I enjoy watching this video because you can close your eyes and HEAR where the instruments are, then open your eyes and see whether you got it right. This song will not be part of the album, which has been mastered and will soon be uploaded to the ListeningLounge. As soon as the album becomes available I will let you know.

PS: just to be clear about this. The audio was recorded using Fritz, the dummy head you can see in the middle of the room. That audio was then used to replace the sound the video camera recorded. So, you see what the camera sees and hear what the dummy head hears.


  1. Vic2rh

    That’s almost as fun as being front and center at your concert! Very cool stuff… can hardly wait for the album!

  2. Carol

    What an experience! I played it once just watching you and listening. Then I remember my hearing aids which do help a little and listened again; this time with my eyes closed. Wonderful, and yes I could hear when you were on the floor and of course when you went around. and where every bit of music was coming from…Just like you are here. Awesome. such a recording! Such possibilities! Such fun!

  3. Jacqueline

    Way to cool, and fun !

    Awesome!!!! Jackie

  4. ~C4Chaos

    wow! love it!!! it’s like being there in the room! just need a little boost on the volume. how come this is not on YouTube or Google Videos yet? :)

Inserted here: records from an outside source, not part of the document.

-- ==== Sys2Proof/Syntax.lean ====
section
/-! DEFINITION. The instructions of the core, one constructor per row of spec/opcode_table.json, and the fields every
instruction word carries (`30_encoding.md` R81, R84). -/

namespace Sys2Proof

/-- The three evidenced instructions (R84). `d` is the R1 field, `a` the R2 field, `b` the R3 field. -/
inductive Instr where
  /-- `LI Rd, imm` (R150). -/
  | li (d : RegIndex) (imm : Byte)
  /-- `LIH Rd, imm` (R151). -/
  | lih (d : RegIndex) (imm : Byte)
  /-- `OR Rd, Ra, Rb` (R160). -/
  | or (d a b : RegIndex)
  deriving DecidableEq, Repr

/-- The three register-index fields of a word; the immediate aliases R2 and R3 (R81). -/
structure Fields where
  r1 : RegIndex
  r2 : RegIndex
  r3 : RegIndex
  deriving DecidableEq, Repr

/-- Why the decoder rejects a word: its opcode nibble names no instruction (R87). -/
inductive DecodeError where
  | unknownOpcode (op : Opcode)
  deriving DecidableEq, Repr

end Sys2Proof
end

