/-- From R240, for a core with any parameters. Holding `rst` and writing an image through the load port leaves the core as the
image load does, whether or not the first edge of the reset already loads, and the accessor ports then show it; each edge with
`rst` = 0 is one host step, the edge that releases a reset included. That the first edge of a reset clears memory is the model's
choice (assumption log entry 7). -/
def Obligations.LoadPortEqualsImageLoad : Prop :=
  ∀ (c : Config) (b : Block),
    (∀ (i : BlockIn c) (image : List Word), i.rst = true → i.loadEn = false → b.inReset = false →
      image.length ≤ c.memWords → ∃ l, b.edges c (i :: loadEdges c 0 image) = l ∧
        loadImage c image = .ok l.core ∧
        (image ≠ [] → b.edges c (loadEdges c 0 image) = l) ∧
        (∀ a : BitVec (addrBits c), a.toNat < c.memWords → l.dbgMdata c a = (image[a.toNat]?).getD 0) ∧
        (∀ r, l.dbgRdata r = 0) ∧ l.haltedOut = false) ∧
    (∀ j : BlockIn c, j.rst = false →
      (b.edge c j).core = (hostStep c b.core).1 ∧ (b.edge c j).inReset = false)

/-- From R240 and R239, for a core with any parameters. The address ports are `log2 MEM_WORDS` wide and reach every memory word;
the accessors show the state. The first edge of a reset leaves zeros and a running core but for the word it loads; a further load
edge writes its word and nothing else, and a further edge with `load_en` = 0 nothing. The clearing at the first edge and the
rounding for a MEM_WORDS that is no power of two are the model's choice (assumption log entry 7). -/
def Obligations.BlockPortsReachEveryWord : Prop :=
  ∀ (c : Config) (b : Block),
    (∀ n, c.memWords = 2 ^ n → addrBits c = n) ∧
    (∀ k, k < c.memWords → ∃ a : BitVec (addrBits c), a.toNat = k ∧ b.dbgMdata c a = b.core.mem.word k) ∧
    (∀ r, b.dbgRdata r = b.core.reg r) ∧
    (∀ i : BlockIn c, i.rst = true → b.inReset = false →
      (b.edge c i).inReset = true ∧
      (∀ r, (b.edge c i).core.reg r = 0) ∧ (b.edge c i).core.halted = none ∧
      (i.loadEn = false → ∀ k, (b.edge c i).core.mem.word k = 0) ∧
      (i.loadEn = true → i.loadAddr.toNat < c.memWords →
        ∀ k, (b.edge c i).core.mem.word k = if k = i.loadAddr.toNat then i.loadData else 0)) ∧
    (∀ i : BlockIn c, b.core.mem.wf = true → i.rst = true → b.inReset = true →
      (b.edge c i).inReset = true ∧
      (i.loadEn = false → (b.edge c i).core = b.core) ∧
      (i.loadEn = true → i.loadAddr.toNat < c.memWords →
        (∀ k, (b.edge c i).core.mem.word k = if k = i.loadAddr.toNat then i.loadData else b.core.mem.word k) ∧
        (∀ r, (b.edge c i).core.reg r = b.core.reg r) ∧ (b.edge c i).core.halted = b.core.halted))

/-- From R240 and R200. The fault signals of the block: `halted`, the code, and the record's fields where the layout places them;
bits the layout leaves open are free (assumption log entry 8). -/
def Obligations.FaultSignalsShowTheRecord : Prop :=
  ∀ (b : Block) (op : Opcode) (a ip : Word) (ph : Phase),
    (b.haltedOut = false ↔ b.core.halted = none) ∧
    (b.core.halted = some (.unknownOpcode op ip) →
      b.faultCode = 1 ∧ b.faultInfo.extractLsb' 32 4 = op ∧ b.faultInfo.extractLsb' 0 16 = ip) ∧
    (b.core.halted = some (.outOfBoundsAddress a ph ip) →
      b.faultCode = 2 ∧ b.faultInfo.extractLsb' 16 16 = a ∧ b.faultInfo.extractLsb' 0 16 = ip) ∧
    (b.core.halted = some (.misalignedAddress a ph ip) →
      b.faultCode = 4 ∧ b.faultInfo.extractLsb' 16 16 = a ∧ b.faultInfo.extractLsb' 0 16 = ip)

/-! ### The routes of EXTRA_DISPATCH -/

/-- From R171 (derived by the spec from R111). Every tuple of route-LW: the addressed word into the destination, the checks of the
data address, nothing else. -/
def Obligations.RouteLoadWord : Prop :=
  ∀ (c : Config) (b : BusTuple) (f : Fields) (s : State),
    b.regWe = true → b.regWaddrSrc = .r1 → b.regWdataSrc = .memWord → b.regRaddr1Src = .r2 →
    b.memWe = false → b.memAddrSrc = .reg1 →
    (∀ flt, checkAddr c (s.reg f.r2) .data s.ip = some flt → runBus c b f s = .fault flt) ∧
    (checkAddr c (s.reg f.r2) .data s.ip = none → ∃ t, runBus c b f s = .next t ∧
      t.reg f.r1 = s.mem.word (wordIndex (s.reg f.r2)) ∧ (f.r1 ≠ ipIndex → t.ip = s.ip + 2) ∧
      OnlyRegister f.r1 s t)

/-- From R172 (derived by the spec from R111; the mask is its decision D12). Every tuple of route-LB: the low byte of the addressed
word, under each MEM_LOW_BYTE_MODE. -/
def Obligations.RouteLoadLowByte : Prop :=
  ∀ (c : Config) (b : BusTuple) (f : Fields) (s : State),
    b.regWe = true → b.regWaddrSrc = .r1 → b.regWdataSrc = .memLowByte → b.regRaddr1Src = .r2 →
    b.memWe = false → b.memAddrSrc = .reg1 →
    (∀ flt, checkAddr c (s.reg f.r2) .data s.ip = some flt → runBus c b f s = .fault flt) ∧
    (checkAddr c (s.reg f.r2) .data s.ip = none → ∃ t, runBus c b f s = .next t ∧
      (c.memLowByteMode = .lowMask →
        t.reg f.r1 = wordOf (highByte (s.reg f.r1)) (lowByte (s.mem.word (wordIndex (s.reg f.r2))))) ∧
      (c.memLowByteMode = .zextFull → t.reg f.r1 = (lowByte (s.mem.word (wordIndex (s.reg f.r2)))).setWidth 16) ∧
      (f.r1 ≠ ipIndex → t.ip = s.ip + 2) ∧ OnlyRegister f.r1 s t)

/-- From R173 (derived by the spec from R111). Every tuple of route-SW with R2 as address and R3 as data: the data register into the
addressed word, which the next fetch sees; no other byte and no register but the IP changes. -/
def Obligations.RouteStoreWord : Prop :=
  ∀ (c : Config) (b : BusTuple) (f : Fields) (s : State), s.mem.wf = true →
    b.regWe = false → b.memWe = true → b.memHalf = false → b.memAddrSrc = .reg1 → b.memDataSrc = .reg2 →
    b.regRaddr1Src = .r2 → b.regRaddr2Src = .r3 →
    (∀ flt, checkAddr c (s.reg f.r2) .data s.ip = some flt → runBus c b f s = .fault flt) ∧
    (checkAddr c (s.reg f.r2) .data s.ip = none → ∃ t, runBus c b f s = .next t ∧
      t.mem.word (wordIndex (s.reg f.r2)) = s.reg f.r3 ∧ t.ip = s.ip + 2 ∧ OnlyWord (s.reg f.r2) s t ∧
      (checkAddr c (s.ip + 2) .fetch (s.ip + 2) = none → wordIndex (s.ip + 2) = wordIndex (s.reg f.r2) →
        fetch c t = .ok (s.reg f.r3)))

/-- From R174 (derived by the spec from R111). Every tuple of route-SB: the low byte of the data register into the low byte of the
addressed word, whose high byte is kept. -/
def Obligations.RouteStoreLowByte : Prop :=
  ∀ (c : Config) (b : BusTuple) (f : Fields) (s : State), s.mem.wf = true →
    b.regWe = false → b.memWe = true → b.memHalf = true → b.memAddrSrc = .reg1 → b.memDataSrc = .reg2 →
    b.regRaddr1Src = .r2 → b.regRaddr2Src = .r3 →
    (∀ flt, checkAddr c (s.reg f.r2) .data s.ip = some flt → runBus c b f s = .fault flt) ∧
    (checkAddr c (s.reg f.r2) .data s.ip = none → ∃ t, runBus c b f s = .next t ∧
      t.mem.word (wordIndex (s.reg f.r2)) =
        wordOf (highByte (s.mem.word (wordIndex (s.reg f.r2)))) (lowByte (s.reg f.r3)) ∧
      t.ip = s.ip + 2 ∧ OnlyWord (s.reg f.r2) s t)
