-- ==== Sys2Proof/Laws/PerInstr.lean ====
section
/-! SUPPORT. What holds of every instruction as syntax, one lemma per constructor. The family `OpcodeNibble` says that the opcode
nibble of an instruction's word is its parameter's value, whatever the operands (`30_encoding.md` R84). -/

namespace Sys2Proof.Laws

/-- The opcode parameter of an instruction (R84). -/
def opcodeOf (c : Config) : Instr → Opcode
  | .li _ _ => c.opcLi
  | .lih _ _ => c.opcLih
  | .or _ _ _ => c.opcOr

/-- The opcode nibble of the instruction's word, under every opcode assignment. -/
def OpcodeNibble.Statement (i : Instr) : Prop :=
  ∀ c : Config, opcodeField (encodeWith c i) = opcodeOf c i

theorem OpcodeNibble.li (d : RegIndex) (imm : Byte) : OpcodeNibble.Statement (.li d imm) :=
  fun c => opcodeField_immWord imm d c.opcLi

theorem OpcodeNibble.lih (d : RegIndex) (imm : Byte) : OpcodeNibble.Statement (.lih d imm) :=
  fun c => opcodeField_immWord imm d c.opcLih

theorem OpcodeNibble.or (d a b : RegIndex) : OpcodeNibble.Statement (.or d a b) :=
  fun c => opcodeField_regWord b a d c.opcOr

end Sys2Proof.Laws
end

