/-- A write to register 14 replaces the advance (R125). -/
theorem Machine.RegisterWrite.ip_of_eq (h : RegisterWrite d f s t) (hd : d = ipIndex) : t.ip = f s.ip := by
  rw [State.ip, h.reg, if_pos hd.symm, State.ip]

theorem Machine.RegisterWrite.onlyRegister (h : RegisterWrite d f s t) : OnlyRegister d s t := by
  refine ⟨fun r hr hip => ?_, fun a => ?_, h.mem, h.ir, h.halted⟩
  · rw [h.reg, if_neg hr, if_neg hip]
  · rw [h.mem]

end RegisterWrite

/-- A bad address in the IP, whatever put it there, stops the next step at its fetch (R56, R57). -/
theorem badIpFaultsNext (t : State) : BadIpFaultsNext t :=
  fun _ hrun hcheck => step_of_fetch_error hrun (fetch_of_fault hcheck)

/-! ### LI and LIH -/

theorem Machine.exec_li_registerWrite (d : RegIndex) (imm : Byte) (s : State) :
    ∃ t, exec (.li d imm) s = .next t ∧ RegisterWrite d (fun v => wordOf (highByte v) imm) s t := by
  obtain ⟨t, hexec, hreg, hmem, hir, hhalted⟩ := execLi_spec d imm s
  exact ⟨t, hexec, hreg, hmem, hir, hhalted⟩

theorem Machine.exec_lih_registerWrite (d : RegIndex) (imm : Byte) (s : State) :
    ∃ t, exec (.lih d imm) s = .next t ∧ RegisterWrite d (fun v => wordOf imm (lowByte v)) s t := by
  obtain ⟨t, hexec, hreg, hmem, hir, hhalted⟩ := execLih_spec d imm s
  exact ⟨t, hexec, hreg, hmem, hir, hhalted⟩

/-- Each of the two keeps the byte the other one writes, so either order gives `{hi, lo}` (R151). -/
theorem Machine.exec_li_lih_either_order (d : RegIndex) (hi lo : Byte) (s : State) :
    ∃ t u v w, exec (.li d lo) s = .next t ∧ exec (.lih d hi) t = .next u ∧ u.reg d = wordOf hi lo ∧
      exec (.lih d hi) s = .next v ∧ exec (.li d lo) v = .next w ∧ w.reg d = wordOf hi lo := by
  obtain ⟨t, ht, hst⟩ := exec_li_registerWrite d lo s
  obtain ⟨u, hu, htu⟩ := exec_lih_registerWrite d hi t
  obtain ⟨v, hv, hsv⟩ := exec_lih_registerWrite d hi s
  obtain ⟨w, hw, hvw⟩ := exec_li_registerWrite d lo v
  refine ⟨t, u, v, w, ht, hu, ?_, hv, hw, ?_⟩
  · rw [htu.reg_same, hst.reg_same, lowByte_wordOf]
  · rw [hvw.reg_same, hsv.reg_same, highByte_wordOf]

/-- Settles O1: LI is a register write that keeps the high byte of the old value. -/
theorem liWritesLowByteAndKeepsHighByte : Obligations.LiWritesLowByteAndKeepsHighByte := by
  intro d imm s
  obtain ⟨t, hexec, hw⟩ := exec_li_registerWrite d imm s
  exact ⟨fun _ => rfl, t, hexec, hw.reg_same, hw.ip_of_ne, hw.ip_of_eq, hw.onlyRegister, badIpFaultsNext t⟩

/-- Settles O2: LIH is a register write that keeps the low byte of the old value, and so commutes with LI's on the value
of the register. -/
theorem lihWritesHighByteAndKeepsLowByte : Obligations.LihWritesHighByteAndKeepsLowByte := by
  intro d imm s
  obtain ⟨t, hexec, hw⟩ := exec_lih_registerWrite d imm s
  exact ⟨fun _ => rfl,
    ⟨t, hexec, hw.reg_same, hw.ip_of_ne, hw.ip_of_eq, hw.onlyRegister, badIpFaultsNext t⟩,
    fun lo => exec_li_lih_either_order d imm lo s⟩

end Sys2Proof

    i think it would be cool to have a special device that would automatically rotate Fritz’s head like a mirror ball.

    looking forward for more binaural samples!



  5. ottmar

    C: We can’t boost the volume of the file w/o losing the dynamics. Just crank your laptop a little more. :)
    It will go to YouTube and Google Video eventually. Wanted to hear what the reaction is here, first. Several people suggested putting Fritz on a motorized lazy susan or suspending him from a motor, but that might actually make some listeners throw up. Come to think of it, that might be cool! Rock & Roll!!! We also think that the surround sound effect could be improved by Fritz having shoulders and a torso, because that’s what our brain is used to when analyzing the differential between left and right ear as well as up and down…

  6. steve

    That’s SO cool! I downloaded the video and put it on my video iPod… The sound stage is exactly what’s on the screen…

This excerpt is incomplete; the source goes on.